## WHAT NEEDS TO BE DONE
From the records below, set down exactly the lines starting with the line that contains "(∀ h p, m.agent?" and going on through the line that contains "def Obligations.StepsOfTwoInstancesCommute : Prop". Nothing else is wanted.

## RECORDS SUPPLIED
--- START ---

-- ==== Sys2Proof/Tests/Slice0.lean ====
section
/-!
SUPPORT. Tests and witnesses. Every expected value is copied from spec/95_test_vectors.md (the section stands in the
comment) or worked out by hand from the rule named. A `witness_…` theorem shows a state and operands that meet all the
hypotheses of the obligation it names, or a clause of it.
-/

namespace Sys2Proof.Tests

open Sys2Proof.Machine

/-! ## Decoding: words written out from R37 to R40 (the words of 95_test_vectors.md sections 2.1 to 2.7) -/

theorem test_decode_raw : decode 0x0DEADBEEFCAFEF00D0000000000000000 = .ok (.raw 0xDEADBEEFCAFEF00D) := by decide
theorem test_decode_raw_ignores_b : decode 0x00000000000000005FFFFFFFFFFFFFFFF = .ok (.raw 5) := by decide
theorem test_decode_constOne : decode 0x1FFFFFFFFFFFFFFF80000000000000000 = .ok .constOne := by decide
theorem test_decode_constZero : decode 0x100000000000000010000000000000000 = .ok .constZero := by decide
theorem test_decode_constEpsilon : decode 0x100000000000000020000000000000000 = .ok .constEpsilon := by decide
theorem test_decode_constMaximum : decode 0x100000000000000030000000000000000 = .ok .constMaximum := by decide
theorem test_decode_constMinimum : decode 0x1000000000000000C0000000000000001 = .ok .constMinimum := by decide
theorem test_decode_fromint : decode 0x2DEADBEEF000000020000000000000000 = .ok (.fromint 2) := by decide
theorem test_decode_toint : decode 0x3FFFFFFFE800000000000000000000000 = .ok (.toint 0xFFFFFFFE80000000) := by decide
theorem test_decode_todbl : decode 0x400000003243F6A880000000000000000 = .ok (.todbl 0x3243F6A88) := by decide
theorem test_decode_add :
    decode 0x500000001800000000000000240000000 = .ok (.add 0x180000000 0x240000000) := by decide
theorem test_decode_sub :
    decode 0x600000001000000000000000180000000 = .ok (.sub 0x100000000 0x180000000) := by decide
theorem test_decode_mul :
    decode 0x7FFFFFFFC000000000000000500000000 = .ok (.mul 0xFFFFFFFC00000000 0x500000000) := by decide
theorem test_decode_reserved_op :
    decode 0x800000000000000000000000000000000 = .error (.illegalOp 8) ∧
    decode 0xF00000000000000050000000000000000 = .error (.illegalOp 15) := by decide
theorem test_decode_reserved_selector :
    decode 0x100000000000000050000000000000000 = .error (.illegalConst 5) ∧
    decode 0x100000000000000070000000000000000 = .error (.illegalConst 7) := by decide
theorem test_table_word_drops_padding :
    decodeTableWord 136 (0x200000000000000030000000000000000 + 2 ^ 135) = some (.fromint 3) := by decide
theorem test_encode_sub : encode (.sub 0x100000000 0x180000000) = 0x600000001000000000000000180000000 := by decide
theorem test_encode_fromint : encode (.fromint 0xFFFFFFFF) = 0x200000000FFFFFFFF0000000000000000 := by decide

/-! ## Well-formed script lines: one ill-formed line for each check of R45 -/

theorem test_refuses_name_assigned_twice :
    scriptWellFormed [] [.op (some 1) .const (.cname .one) none, .op (some 1) .raw (.hex 0) none] = false := by decide
theorem test_refuses_word_line_assigning_twice : (Line.bits (some 1) 0).wellFormed [1] = false := by decide
theorem test_refuses_unassigned_name : (Line.op none .raw (.temp 1) none).wellFormed [] = false := by decide
theorem test_refuses_decimal_outside_fromint : (Line.op none .add (.hex 0) (some (.decimal 1))).wellFormed [] = false := by
  decide
theorem test_refuses_decimal_out_of_range :
    (Line.op none .fromint (.decimal 2147483648) none).wellFormed [] = false ∧
    (Line.op none .fromint (.decimal (-2147483649)) none).wellFormed [] = false := by decide
theorem test_refuses_const_of_word : (Line.op none .const (.hex 0) none).wellFormed [] = false := by decide
theorem test_refuses_extra_operand : (Line.op none .toint (.hex 0) (some (.hex 0))).wellFormed [] = false := by decide
theorem test_refuses_missing_operand : (Line.op none .mul (.hex 0) none).wellFormed [] = false := by decide
theorem test_accepts_boundary_decimals :
    (Line.op none .fromint (.decimal 2147483647) none).wellFormed [] = true ∧
    (Line.op none .fromint (.decimal (-2147483648)) none).wellFormed [] = true := by decide

/-! ## One step of each operation, from 95_test_vectors.md -/

/-- The response of the unit to one request after reset. -/
def responseTo (w : ReqWord) : Option Response :=
  (transact w State.reset).map Prod.fst
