-- ==== Sys2Proof/Machine/Codec.lean ====
section
/-! DEFINITION. CODEC (40_codec.md). -/

namespace Sys2Proof.Machine

/-- What CODEC drives from the fields of its two words, whatever the kind (40_codec.md R126, 30_encoding.md R96). -/
def codecPort (avg : Bool) (timeLo : BitVec 16) (index : BitVec 11) (timeHi : BitVec 4) (high low : BitVec 16) :
    CodecPort :=
  { average := avg
    time := codecTime timeHi timeLo
    fftIndex := index
    real := low
    imag := high
    magnitude := magnitude high low }

/-- The tagged variant that `kind` names (30_encoding.md R104; 40_codec.md R122, R123): unsigned fields widened with
zeros, `real` and `imag` read as two's complement. -/
def CodecPort.record (p : CodecPort) : SampleRecord :=
  if p.average then .average (p.time.setWidth 32) p.magnitude
  else .fftBin (p.time.setWidth 32) (p.fftIndex.setWidth 16) p.real.toInt p.imag.toInt

/-- DEC.FFT (40_codec.md R122): no state is written. -/
def execDecFft (timeLo : BitVec 16) (index : BitVec 11) (timeHi : BitVec 4) (imag real : BitVec 16) (s : State) :
    Result State :=
  .next (s.reply (.decoded (codecPort false timeLo index timeHi imag real)))

/-- DEC.AVG (40_codec.md R123): no state is written. -/
def execDecAvg (timeLo : BitVec 16) (ignored : BitVec 11) (timeHi : BitVec 4) (magLo magHi : BitVec 16) (s : State) :
    Result State :=
  .next (s.reply (.decoded (codecPort true timeLo ignored timeHi magLo magHi)))

end Sys2Proof.Machine
end

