/-- 60_exceptions.md R224: a refused instance stays refused and takes no further step, however the others go on
(the continuation after a refusal is the model's, log 7). -/
def Obligations.RefusedInstanceStaysRefused : Prop :=
  ∀ (s s' : State) (h : Nat) (r : Refusal), stepOn s = .next s' →
    (∀ p, s.pads[h]? = some p → p.refused = some r → s'.pads[h]? = some p) ∧
    (∀ t, s.tags[h]? = some t → t.refused = some r → s'.tags[h]? = some t)

/-- 60_exceptions.md R224: a call on a busy instance, or a status read of one, leaves that instance refused with this
name, its registers as they were, and the other instances free to go on (the continuation is the model's, log 7). -/
def Obligations.ConcurrentCallMarksTheInstance : Prop :=
  ∀ (s : State) (h : Nat) (inp : InWindow) (out : OutSpec) (r : Request) (rest : List Turn),
    s.schedule = .host r :: rest →
    (∀ p c, padInCall s h p c → r = .padCall h inp out ∨ r = .padStatus h →
      step s = .refused .concurrentCall ∧
      stepOn s = .next { s with
        schedule := rest
        pads := s.pads.set h { p with refused := some .concurrentCall } }) ∧
    (∀ t c, tagInCall s h t c → r = .tagCall h inp out ∨ r = .tagStatus h →
      step s = .refused .concurrentCall ∧
      stepOn s = .next { s with
        schedule := rest
        tags := s.tags.set h { t with refused := some .concurrentCall } })

/-- 20_memory.md R63: a call whose window is mapped to bytes at a base that is no multiple of 8 is refused. -/
def Obligations.UnalignedWindowsAreRefused : Prop :=
  ∀ (s : State) (h : Nat) (inp : InWindow) (out : OutSpec) (a : Nat), a % 8 ≠ 0 →
    inp.base = some a ∨ out.base = some a →
    (∀ m, s.maxCall = some m → inp.items.length ≤ m ∧ out.cap ≤ m) →
    (∀ p, idlePad s h p → exec (.padCall h inp out) s = .refused .unalignedWindow) ∧
    (∀ t, idleTag s h t → exec (.tagCall h inp out) s = .refused .unalignedWindow)

/-- 20_memory.md R62, R63: whatever the byte order, an item is its eight bytes, and item `k` lies at
`base + 8*k`. -/
def Obligations.BytesOfAnItemGiveItBack : Prop :=
  ∀ (order : ByteOrder) (x : Item) (base k : Nat),
    itemOfBytes order (itemBytes order x) = x ∧
    (itemCells order (itemAddress base k) x).map Prod.fst = (List.range 8).map (base + 8 * k + ·)

/-! ## The step -/

/-- When the host's request is the next move, the step is the decoded operation, with the schedule moved on. -/
def Obligations.StepRunsTheHostsRequest : Prop :=
  ∀ (s : State) (r : Request) (rest : List Turn), s.schedule = .host r :: rest →
    step s = exec (decode (.host r)) { s with schedule := rest }

/-- 30_encoding.md R97: inside a PAD call, the step is the one selected operation: PAD.DRAIN where a filler is owed,
else the operation of the item read. -/
def Obligations.StepRunsTheSelectedPadOperation : Prop :=
  ∀ (s : State) (h : Nat) (p : Pad) (c : PadCall) (rest : List Turn), padInCall s h p c →
    s.schedule = .agent (.pad h) :: rest → c.o < c.out.cap →
    (0 < p.pendingPadding.toInt → step s = exec (.padDrain h) { s with schedule := rest }) ∧
    (p.pendingPadding.toInt ≤ 0 → ∀ x, c.inp.items[c.i]? = some x →
      (x &&& 0xFFFFFFFF#64 = 0xFFFFFFFF#64 →
        step s = exec (.padMarker h (x.extractLsb' 32 32)) { s with schedule := rest }) ∧
      (x &&& 0xFFFFFFFF#64 ≠ 0xFFFFFFFF#64 → step s = exec (.padData h x) { s with schedule := rest }))

/-- 30_encoding.md R97: inside a TAG call, the step is the operation of the item read. -/
def Obligations.StepRunsTheSelectedTagOperation : Prop :=
  ∀ (s : State) (h : Nat) (t : Tag) (c : TagCall) (x : Item) (rest : List Turn), tagInCall s h t c →
    s.schedule = .agent (.tag h) :: rest → c.i < c.n → c.inp.items[c.i]? = some x →
    (x &&& 0xFFFFFFFF#64 = 0xFFFFFFFF#64 →
      step s = exec (.tagMarker h (x.extractLsb' 32 32)) { s with schedule := rest }) ∧
    (x &&& 0xFFFFFFFF#64 ≠ 0xFFFFFFFF#64 → step s = exec (.tagData h x) { s with schedule := rest })

/-- The machine's own refusal `notSelected` is never a step's answer: a step runs only what 30_encoding.md R97 selects
(log 19). -/
def Obligations.NoStepIsRefusedAsNotSelected : Prop :=
  ∀ s : State, (∀ p ∈ s.pads, p.refused ≠ some .notSelected) → (∀ t ∈ s.tags, t.refused ≠ some .notSelected) →
    step s ≠ .refused .notSelected

/-- 60_exceptions.md R232: with no request to come and every instance between calls, the block holds its state
(log 4). -/
def Obligations.BetweenCallsTheStateIsHeld : Prop :=
  ∀ s : State, s.schedule = [] → (∀ p ∈ s.pads, p.call = none) → (∀ t ∈ s.tags, t.call = none) → step s = .next s

/-! ## Rules about every step -/

/-- The invariant is kept by every step, from every state: cursors in range, windows that hold exactly the produced
slots and no marker, legal rates, and calls that return what they promise. -/
def Obligations.EveryStepKeepsTheInvariant : Prop := ∀ s s' : State, s.Inv → step s = .next s' → s'.Inv

/-- Every step keeps every in-flight window in the canonical form. -/
def Obligations.EveryStepKeepsTheCanonicalForm : Prop := ∀ s s' : State, s.memWf → step s = .next s' → s'.memWf

/-- 42_padding.md R158: every step keeps every `pending_padding` in `[-(2^32-1), 8.80e18]`. -/
def Obligations.EveryStepKeepsPendingPaddingInRange : Prop :=
  ∀ s s' : State, (∀ p ∈ s.pads, p.inRange) → step s = .next s' → ∀ p ∈ s'.pads, p.inRange

/-- 10_state.md R37: no step changes an instance's `sample_rate`. -/
def Obligations.SampleRateIsFixedForLife : Prop :=
  ∀ (s s' : State) (h : Nat) (p : Pad), step s = .next s' → s.pads[h]? = some p →
    ∃ p', s'.pads[h]? = some p' ∧ p'.sampleRate = p.sampleRate

/-- 10_state.md R33: each register of PAD is written by the operations its row names, and by no other. -/
def Obligations.PadRegistersAreWrittenByTheirOperations : Prop :=
  ∀ (i : Instr) (s s' : State) (h : Nat) (p : Pad), exec i s = .next s' → s.pads[h]? = some p →
    ∃ p', s'.pads[h]? = some p' ∧
      (p'.lastTimestamp ≠ p.lastTimestamp → ∃ t, i = .padMarker h t ∧ p'.lastTimestamp = t) ∧
      (p'.itemsSinceTag ≠ p.itemsSinceTag → (∃ x, i = .padData h x) ∨ ∃ t, i = .padMarker h t) ∧
      (p'.pendingPadding ≠ p.pendingPadding → i = .padDrain h ∨ ∃ t, i = .padMarker h t) ∧
      p'.sampleRate = p.sampleRate

/-- 10_state.md R38: no operation writes TAG's register, and a step that changes it is the instance's own turn at the
end of its call, which adds the `N - r` items written (43_tag.md R194). That TAG.CALL itself does not write it, and that
the end of a call is a turn, is the model's reading (log 5). -/
def Obligations.TagRegisterIsWrittenOnlyAtTheEndOfACall : Prop :=
  ∀ (s s' : State) (h : Nat) (t : Tag), s.tags[h]? = some t →
    (∀ i : Instr, exec i s = .next s' →
      ∃ t', s'.tags[h]? = some t' ∧ t'.itemsWrittenTotal = t.itemsWrittenTotal) ∧
    (step s = .next s' →
      ∃ t', s'.tags[h]? = some t' ∧
        (t'.itemsWrittenTotal ≠ t.itemsWrittenTotal → ∃ c, t.call = some c ∧ c.n ≤ c.i ∧
          s.nextTurn = some (.agent (.tag h)) ∧
          t' = { t with
            itemsWrittenTotal := t.itemsWrittenTotal + BitVec.ofNat 64 (c.n - c.r)
            call := none }))

/-- 20_memory.md R72, 60_exceptions.md R231: a move, scheduled or not, leaves every instance it is not about as it was.
Which instance moves when nothing is scheduled is the model's choice (log 3). -/
def Obligations.OtherInstancesAreUntouched : Prop :=
  ∀ (s s' : State) (m : Turn), s.nextTurn = some m → step s = .next s' →
    (∀ h p, m.agent? ≠ some (.pad h) → s.pads[h]? = some p → s'.pads[h]? = some p) ∧
    (∀ h t, m.agent? ≠ some (.tag h) → s.tags[h]? = some t → s'.tags[h]? = some t)

/-- 20_memory.md R72: the steps of two different instances may be taken in either order: the instances end the
same. -/
def Obligations.StepsOfTwoInstancesCommute : Prop :=
  ∀ (s s1 : State) (a b : AgentId), a ≠ b → runTurns [.agent a, .agent b] s = .next s1 →
    ∃ s2, runTurns [.agent b, .agent a] s = .next s2 ∧ s2.pads = s1.pads ∧ s2.tags = s1.tags
end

--- END ---

## WRITTEN RESPONSE
    (∀ h p, m.agent? ≠ some (.pad h) → s.pads[h]? = some p → s'.pads[h]? = some p) ∧
    (∀ h t, m.agent? ≠ some (.tag h) → s.tags[h]? = some t → s'.tags[h]? = some t)

/-- 20_memory.md R72: the steps of two different instances may be taken in either order: the instances end the
same. -/
def Obligations.StepsOfTwoInstancesCommute : Prop :=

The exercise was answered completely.